Shropshire arts group celebrates £180,000 funding boost
A Shropshire arts project has been awarded £180,000 as it plans to engage new audiences across the region.
Arts Alive, in Shropshire and Herefordshire, has been awarded the money from the BFI National Lottery Audience Projects Fund for its Flicks in the Sticks – Reaching Out project.
The rural touring scheme will appoint two new part time roles – an audience outreach and a digital marketing officer – to engage with audiences in specific areas through new and innovative marketing approaches.
Arts Alive partners with people in rural communities to organise over 1,000 high quality events each year, including cinema, live music, theatre, dance, and storytelling shows in village halls and community centres to ensure that affordable arts and film is available to every person in Shropshire and Herefordshire.
Ben Luxford, BFI’s head of UK audiences, said: “As we kick off our new BFI National Lottery strategy, we’re proud to support these organisations to focus on the necessity of growing new audiences, to celebrate and champion fantastic screen culture and enrich communities across the UK.
"Our National Lottery funding is for public benefit, so we are working with projects which have demonstrated a strong commitment to reaching and welcoming audiences who are currently under-served by their activities.
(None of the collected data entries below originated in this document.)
/-- One ballot or its terminal record (R90 to R94). -/
structure Ballot where
  /-- Inner opcode. W 16. R90. -/
  opcode : Nat
  /-- Target slice. W 12. R90. -/
  target : Nat
  /-- Target generation bound at proposal. W 32. R90. -/
  generation : W32
  /-- pflags: bit 0 digest-bound. W 8. R90. -/
  pflags : Nat
  /-- Length of the inner payload. W 16. R90. -/
  length : Nat
  /-- The inline payload, or the 48-byte digest; dropped in a terminal state. W -. R94. -/
  payload : Bytes
  /-- Ballot digest. W 384. R91. -/
  bd : Bytes
  /-- Approving role. W 3. R84. -/
  role : Nat
  /-- Approvals needed. W 5. R186. -/
  m : Nat
  /-- Arming window in seconds. W 10. R186. -/
  window : Nat
  /-- State. W -. R94. -/
  state : BallotState
  /-- Proposing session. W 64. R96. -/
  proposer : Nat
  /-- Monotonic time at which the ballot expires. W 64. R94. -/
  expires : Nat
  /-- Standing approvals: custodian and monotonic time at which each ends. W -. R92. -/
  approvals : Map Nat := []
  /-- Proposed on a module that was not serving. W 1. R94. -/
  isLocal : Bool
  /-- Monotonic time at which the terminal record is discarded. W 64. R94. -/
  dropAt : Nat := 0
  /-- Count of ballots run on the target slice's entry, as bound at proposal. W 32. R95. -/
  acts : Nat := 0
  deriving DecidableEq, Repr

/-- Slice states (R100). -/
inductive SliceState
  | absent | active | frozen | resetting | restoring | retired
  deriving DecidableEq, Repr

/-- A quota record (R99). -/
structure Quota where
  /-- vault_slots. W 32. R99. -/
  vaultSlots : Nat := 0
  /-- hold_mib. W 32. R99. -/
  holdMib : Nat := 0
  /-- sessions_3. W 16. R99. -/
  sessions3 : Nat := 0
  /-- sessions_12. W 16. R99. -/
  sessions12 : Nat := 0
  /-- idem_entries. W 32. R99. -/
  idemEntries : Nat := 0
  deriving DecidableEq, Repr

/-- A reset or removal sequence in progress (R102). -/
structure DrainSeq where
  /-- Removal rather than reset. W 1. R102. -/
  removal : Bool
  /-- State the slice returns to. W -. R102. -/
  prior : SliceState
  /-- The generation that drains. W 32. R102. -/
  oldGeneration : W32
  /-- When barges still running are ended. W 64. R102. -/
  deadline : Nat
  /-- Response released when the sequence ends. W -. R102. -/
  answer : Option Waiter
  deriving DecidableEq, Repr

/-- A save or restore in progress (R105). -/
structure Transfer where
  /-- Save rather than restore. W 1. R105. -/
  save : Bool
  /-- Image bytes, whole for a save, so far for a restore. W -. R105. -/
  image : Bytes
  /-- Bytes moved. W 32. R105. -/
  offset : Nat
  /-- The parked job that carries the whole-image MAC from chunk to chunk. W 64. R290. -/
  job : Nat
  /-- Its wrapped image. W 1536. R289. -/
  context : Bytes
  /-- When the operation is abandoned. W 64. R105. -/
  deadline : Nat
  deriving DecidableEq, Repr

/-- One slice table entry (R97, R99, R100). -/
structure Slice where
  /-- State. W -. R100. Reset absent [spec] -/
  state : SliceState := .absent
  /-- Generation. W 32. R10. Reset 0 [spec] -/
  generation : W32 := 0
  /-- Carried generation of a restored slice. W 33. R211. Reset none [spec] -/
  carried : Option W32 := none
  /-- Quota record. W 128. R99. Reset all zero [DC 4] -/
  quota : Quota := {}
  /-- Reset or removal in progress. W -. R102. Reset none [spec] -/
  drain : Option DrainSeq := none
  /-- Save or restore in progress. W -. R105. Reset none [spec] -/
  transfer : Option Transfer := none
  /-- Old to new handles after a restore. W -. R106. Reset empty [spec] -/
  handleMap : List (W64 × W64) := []
  /-- Decimalisation tables 1 to 15, 16 digits each packed in 8 bytes. W 64 each. R256. Reset none [spec] -/
  decTabs : Map Bytes := []
  /-- Times of the format check failures of the last second, the latest 1,001 of them. W -. R246. Reset [] [DC 4] -/
  storm : List Nat := []
  /-- When PAY_FMT_STORM was last raised for the slice. W -. R246. Reset none [DC 4] -/
  stormAt : Option Nat := none
  /-- Pairs that host this spread slice. W -. R382. Reset empty [spec] -/
  spread : List W64 := []
  /-- Ballots of slice verbs run on this entry, which stale the others. W 32. R95. Reset 0 [DC 4] -/
  acts : Nat := 0
  deriving DecidableEq, Repr

/-- A principal binding (R97). -/
structure Binding where
  /-- Anchor index. W 6. R97. -/
  anchor : Nat
  /-- Principal ID. W 128. R97. -/
  principal : Bytes
  /-- Slice. W 12. R97. -/
  slice : Nat
  deriving DecidableEq, Repr

/-- The custody tables. -/
structure Custody where
  /-- Custodian entries by index 0 to 63. W -. R83. Reset empty [spec] -/
  custodians : Map Custodian := []
  /-- Custody is ESTABLISHED. W 1. R88. Reset false [spec] -/
  established : Bool := false
  /-- Custody sequence. W 32. R90. Reset 0 [DC 4] -/
  custodySeq : W32 := 0
  /-- Module sequence. W 32. R90. Reset 0 [DC 4] -/
  moduleSeq : W32 := 0
  /-- Ballots and terminal records by ballot ID. W -. R94. Reset empty [spec] -/
  ballots : Map Ballot := []
  /-- Count that gave the last ballot ID. W 63. R90. Reset 0 [DC 4] -/
  ballotCount : Nat := 0
  /-- Trust anchors by index 0 to 63. W -. R97. Reset empty [spec] -/
  anchors : Map Bytes := []
  /-- Principal bindings. W -. R97. Reset empty [spec] -/
  bindings : List Binding := []
  /-- Slice table; slice 0 is the custody slice and is ACTIVE. W -. R97. Reset slice 0 active, others absent [DC 4] -/
  slices : Map Slice := [(0, { state := .active, quota := { sessions3 := 65535, sessions12 := 4096, idemEntries := 4194304 } })]
  /-- Version floor that each record of the custody tables region was written at, by area and record. W 16 each. R117, R128. Reset empty
  [DC 4] -/
  marks : List ((Nat × Nat) × Nat) := []
  deriving DecidableEq, Repr, Inhabited

/-! ## Root, vault, keys in the hold, leases and shreds (chapters 4 and 7 of the spec) -/

/-- Slot states (R120). -/
inductive SlotState
  | free | active | pending | quarantined | transit | retired
  deriving DecidableEq, Repr

/-- One vault slot (R120). -/
structure Slot where
  /-- material. W 512. R120. Reset zero [DC 4] -/
  material : Bytes := []
  /-- attributes. W 64. R121. Reset 0 [DC 4] -/
  attributes : W64 := 0
  /-- Slot state. W 4. R120. Reset free [DC 4] -/
  state : SlotState := .free
  /-- Slot epoch. W 20. R120. Reset 0 [DC 4] -/
  epoch : Nat := 0
  /-- Owning slice. W 12. R120. Reset 0 [DC 4] -/
  slice : Nat := 0
  /-- key_type. W 8. R120. Reset 0 [DC 4] -/
  keyType : Nat := 0
  /-- length. W 8. R120. Reset 0 [DC 4] -/
  length : Nat := 0
  /-- usage_limit. W 64. R120. Reset 0 [DC 4] -/
  usageLimit : W64 := 0
  /-- lease_top. W 64. R120. Reset 0 [DC 4] -/
  leaseTop : W64 := 0
  /-- key_id. W 64. R120. Reset 0 [DC 4] -/
  keyId : W64 := 0
  /-- lineage. W 64. R120. Reset 0 [DC 4] -/
  lineage : W64 := 0
  /-- tag. W 128. R125. Reset empty [DC 4] -/
  tag : Bytes := []
  deriving DecidableEq, Repr

/-- A key that waits for its components (R530). -/
structure PendingKey where
  /-- Bytes 8 to 35 of the first component's request, index excluded. W 224. R530. -/
  head : Bytes
  /-- Components wanted. W 2. R530. -/
  count : Nat
  /-- Indexes received. W -. R530. -/
  got : List Nat
  /-- When the slot returns to FREE. W 64. R120. -/
  deadline : Nat
  deriving DecidableEq, Repr

/-- Counter table entry of one key (R135, R137, R283). -/
structure Counter where
  /-- Nonce salt. W 48. R135. -/
  salt : Bytes := []
  /-- Next value to issue. W 48. R135. -/
  next : Nat
  /-- Last value of the block in use. W 64. R137. -/
  top : Nat
  /-- First value of the block in use, as its unit cuts it. W 64. R137. -/
  low : Nat := 1
  /-- The next block: its first and last value, and whether the partner has acknowledged it. W -. R137. -/
  ahead : Option (Nat × Nat × Bool) := none
  /-- Invocations counted. W 64. R142. -/
  used : Nat := 0
  /-- Draw clock at its last draw. W 64. R283. -/
  drawn : Nat := 0
  deriving DecidableEq, Repr

/-- One entry of the hold key cache (R134, R212). -/
structure CacheEntry where
  /-- Cache reference. W 64. R212. -/
  ref : W64
  /-- Owning slice. W 12. R134. -/
  slice : Nat
  /-- Generation the blob was sealed at. W 32. R211. -/
  generation : W32
  /-- key_id. W 64. R134. -/
  keyId : W64
  /-- Attribute word. W 64. R134. -/
  attributes : W64
  /-- Lineage. W 64. R134. -/
  lineage : W64
  /-- The KEK in wrapped form, AES-KWP under kbk (log entry 23). W 384. R134. -/
  kek : Bytes
  /-- Version floor that kbk was taken at. W 16. R117. -/
  floor : Nat := 0
  /-- Barges pinning the entry. W 16. R215. -/
  pins : Nat := 0
  /-- Evict when the last pin ends. W 1. R215. -/
  marked : Bool := false
  /-- Order of last use. W 64. R134. -/
  used : Nat := 0
  /-- The tenant entry that a bucket was loaded through: its reference and generation. W -. R215, R233. -/
  parent : Option (W64 × W32) := none
  deriving DecidableEq, Repr

/-- A shred sequence (R144, R233, R532). -/
structure ShredSeq where
  /-- Handle shredded, or 0 for a KEK. W 64. R144. -/
  handle : W64
  /-- key_id. W 64. R144. -/
  keyId : W64
  /-- Slice. W 12. R145. -/
  slice : Nat
  /-- Slice generation. W 32. R145. -/
  generation : W32
  /-- Key type. W 8. R145. -/
  keyType : Nat
  /-- Certificate flags. W 16. R145. -/
  flags : Nat
  /-- Fingerprint of the key. W 384. R145. -/
  fingerprint : Bytes
  /-- Derivatives: handle and key_id. W -. R143. -/
  derivatives : List (W64 × W64)
  /-- Slots to erase in phase 3. W -. R144. -/
  slots : List Nat
  /-- Version floor at shredding. W 16. R145. -/
  floor : Nat := 0
  /-- A reset or a failure of the serving module cut the sequence and it goes on here. W 1. R532. -/
  resumed : Bool := false
  /-- Phases completed, 1 to 6. W 3. R144. -/
  phase : Nat
  /-- When phase 2 ends barges still running. W 64. R144. -/
  deadline : Nat
  /-- Partner that takes part, or 0. W 64. R145. -/
  partner : W64 := 0
  /-- Members that acknowledged, 1 without a partner. W 11. R145. -/
  members : Nat
  /-- Members still to acknowledge a domain-wide shred. W -. R384. -/
  awaiting : List W64
  /-- Evidence sequence number, once phase 5 has run. W 64. R144. -/
  evidence : Option Nat
  /-- Timestamp of phase 5. W 64. R145. -/
  time : W64
  /-- Barges that wait for phase 5. W -. R146. -/
  waiting : List Waiter
  /-- Epoch that holds the phase 1 mutation. W 64. R144. -/
  epoch : Nat := 0
  /-- Cache references of a KEK sequence. W -. R233. -/
  refs : List W64 := []
  deriving DecidableEq, Repr

/-- The one-time import key and the shares collected (R141). -/
structure ShareImport where
  /-- P-384 private key. W 384. R141. -/
  ecKey : Bytes
  /-- ML-KEM-768 decapsulation key. W 19200. R141. -/
  kemKey : Bytes
  /-- When the import key ends. W 64. R141. -/
  keyEnd : Nat
  /-- Shares by index: plaintexts of 52 bytes. W -. R141. -/
  shares : Map Bytes := []
  /-- When the collection ends. W 64. R141. -/
  windowEnd : Nat := 0
  deriving DecidableEq, Repr

/-- The vault with what its keys rest on. -/
structure Vault where
  /-- Vault slots by index; a slot not listed is FREE at epoch 0. W 1024 each. R120. Reset all free [DC 4] -/
  slots : Map Slot := []
  /-- VLT_STAT UNLOCKED. W 1. R127. Reset false [spec] -/
  unlocked : Bool := false
  /-- VLT_STAT IMAGE_LOADED. W 1. R127. Reset false [spec] -/
  imageLoaded : Bool := false
  /-- VLT_SCRUB PASSES. W 32. R127. Reset 0 [spec] -/
  scrubs : W32 := 0
  /-- The vault stays locked because a record is marked above the SVN. W 1. R118. Reset false [DC 4] -/
  floorLocked : Bool := false
  /-- Vault integrity key. W 256. R119. Reset empty [spec] -/
  vik : Bytes := []
  /-- Hold line key, an XTS key pair. W 512. R119. Reset empty [spec] -/
  holdKey : Bytes := []
  /-- Handle check key, in the vault controller. W 128. R119. Reset empty [spec] -/
  hck : Bytes := []
  /-- Image record writes to come that will read back with a mismatch, the MRAM's own condition. W 64. R130. Reset 0 [DC 4] -/
  badWrites : Nat := 0
  /-- Record writes given up after a third mismatch. W 64. R130. Reset 0 [DC 4] -/
  imageFaults : Nat := 0
  /-- MRAM vault image records by slot, 136 bytes each. W 1088 each. R129. Reset empty [DC 4] -/
  image : Map Bytes := []
  /-- Keys that wait for components, by slot. W -. R530. Reset empty [spec] -/
  pendingKeys : Map PendingKey := []
  /-- Blobs of hold-resident keys by slot. W -. R132. Reset empty [spec] -/
  blobs : Map Bytes := []
  /-- Fingerprints of the hold-resident keys made or placed here, by slot, as returned at creation. W 384 each. R145. Reset empty [DC 4] -/
  prints : Map Bytes := []
  /-- Blob chunks being loaded, by slot. W -. R133. Reset empty [spec] -/
  blobLoads : Map Bytes := []
  /-- Reservation records in the MRAM ring, 24 bytes each, oldest first. W 192 each. R138. Reset empty [DC 4] -/
  reservations : List Bytes := []
  /-- First value above the highest block that either module has reserved, by key: a slot's index, or 65,536 and the KEK tag. W 64 each.
  R138. Reset empty [DC 4] -/
  reservedTo : Map Nat := []
  /-- Root, 32 bytes, or empty. W 256. R108. Reset empty [DC 4] -/
  root : Bytes := []
  /-- Inverted shadow of the root. W 256. R108. Reset empty [DC 4] -/
  rootShadow : Bytes := []
  /-- SNT_ROOTSTAT ROOT_VALID. W 1. R111. Reset false [DC 4] -/
  rootValid : Bool := false
  /-- SNT_ROOTSTAT ZEROISED. W 1. R111. Reset false [DC 4] -/
  zeroised : Bool := false
  /-- SNT_ROOTSTAT SHADOW_FAULT. W 1. R111. Reset false [DC 4] -/
  shadowFault : Bool := false
  /-- SNT_ROOTSTAT ROOT_COUNT. W 8. R111. Reset 0 [DC 4] -/
  rootCount : Nat := 0
  /-- Failed attempts of the root generation in progress. W 2. R110. Reset 0 [spec] -/
  rootTries : Nat := 0
  /-- When root generation is tried again, in ns of the monotonic clock. W 64. R110. Reset 0 [DC 4] -/
  rootAt : Nat := 0
  /-- rat[s] at the running SVN, in the keeper's key port. W 384. R114. Reset empty [spec] -/
  rat : Bytes := []
  /-- dom[s] at the running SVN. W 384. R116. Reset empty [spec] -/
  dom : Bytes := []
  /-- Device identity seed. W 384. R119. Reset empty [spec] -/
  dis : Bytes := []
  /-- Custody domain ID. W 64. R139. Reset 0 [DC 4] -/
  domainId : W64 := 0
  /-- Key cache entries. W 1536 each. R134. Reset empty [spec] -/
  cache : List CacheEntry := []
  /-- Clock of cache uses. W 64. R134. Reset 0 [spec] -/
  cacheClock : Nat := 0
  /-- Last entry epoch given, by slice times 2^28 and entry index. W 8 each. R212. Reset empty [DC 4] -/
  cacheEpochs : Map Nat := []
  /-- Cache reference, or handle, of the key that each transit slot holds. W 64 each. R152. Reset empty [spec] -/
  transit : Map W64 := []
  /-- KEK loads in progress: slice, barge, blob, and the tenant entry that the load reads. W -. R214, R215. Reset empty [spec] -/
  loads : List (Nat × Nat × Bytes × Option W64) := []
  /-- Shred register: slice, key_class, generation and key_id of shredded KEKs. W 128 each. R232. Reset empty [spec] -/
  shredRegister : List (Nat × Nat × W32 × W64) := []
  /-- Shred sequences in progress or ended, by sequence number. W -. R532. Reset empty [spec] -/
  shreds : Map ShredSeq := []
  /-- Erasure certificates by evidence sequence number. W 38016 each. R144. Reset empty [spec] -/
  certs : Map Bytes := []
  /-- Share import in progress. W -. R141. Reset none [spec] -/
  shareImport : Option ShareImport := none
  deriving DecidableEq, Repr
These projects also demonstrate the variety of activity and organisations we can support through the fund, which I hope inspires future applicants.”
The BFI National Lottery Audience Projects Fund has £15m available over the three years of the BFI’s new National Lottery Funding Plan to support the UK exhibition and distribution sector to grow audiences for UK independent film and extended reality/broader screen work.
The open access fund will support a wide range of ambitious, audience-facing activity of national scale, including multi-year and research and development projects.
It welcomes applications from organisations that are focused on increasing access and growing the engagement of audiences that are representative of the UK population.
The fund is part of a £27.6m National Lottery allocation that the BFI has made for supporting audiences over the three years of the Funding Plan.
Other programmes include continuing the vital work of the BFI Film Audience Network and the new BFI National Lottery Open Cinemas initiative, which aims to develop the offer made by independent distribution and exhibition and to ensure more audiences can participate.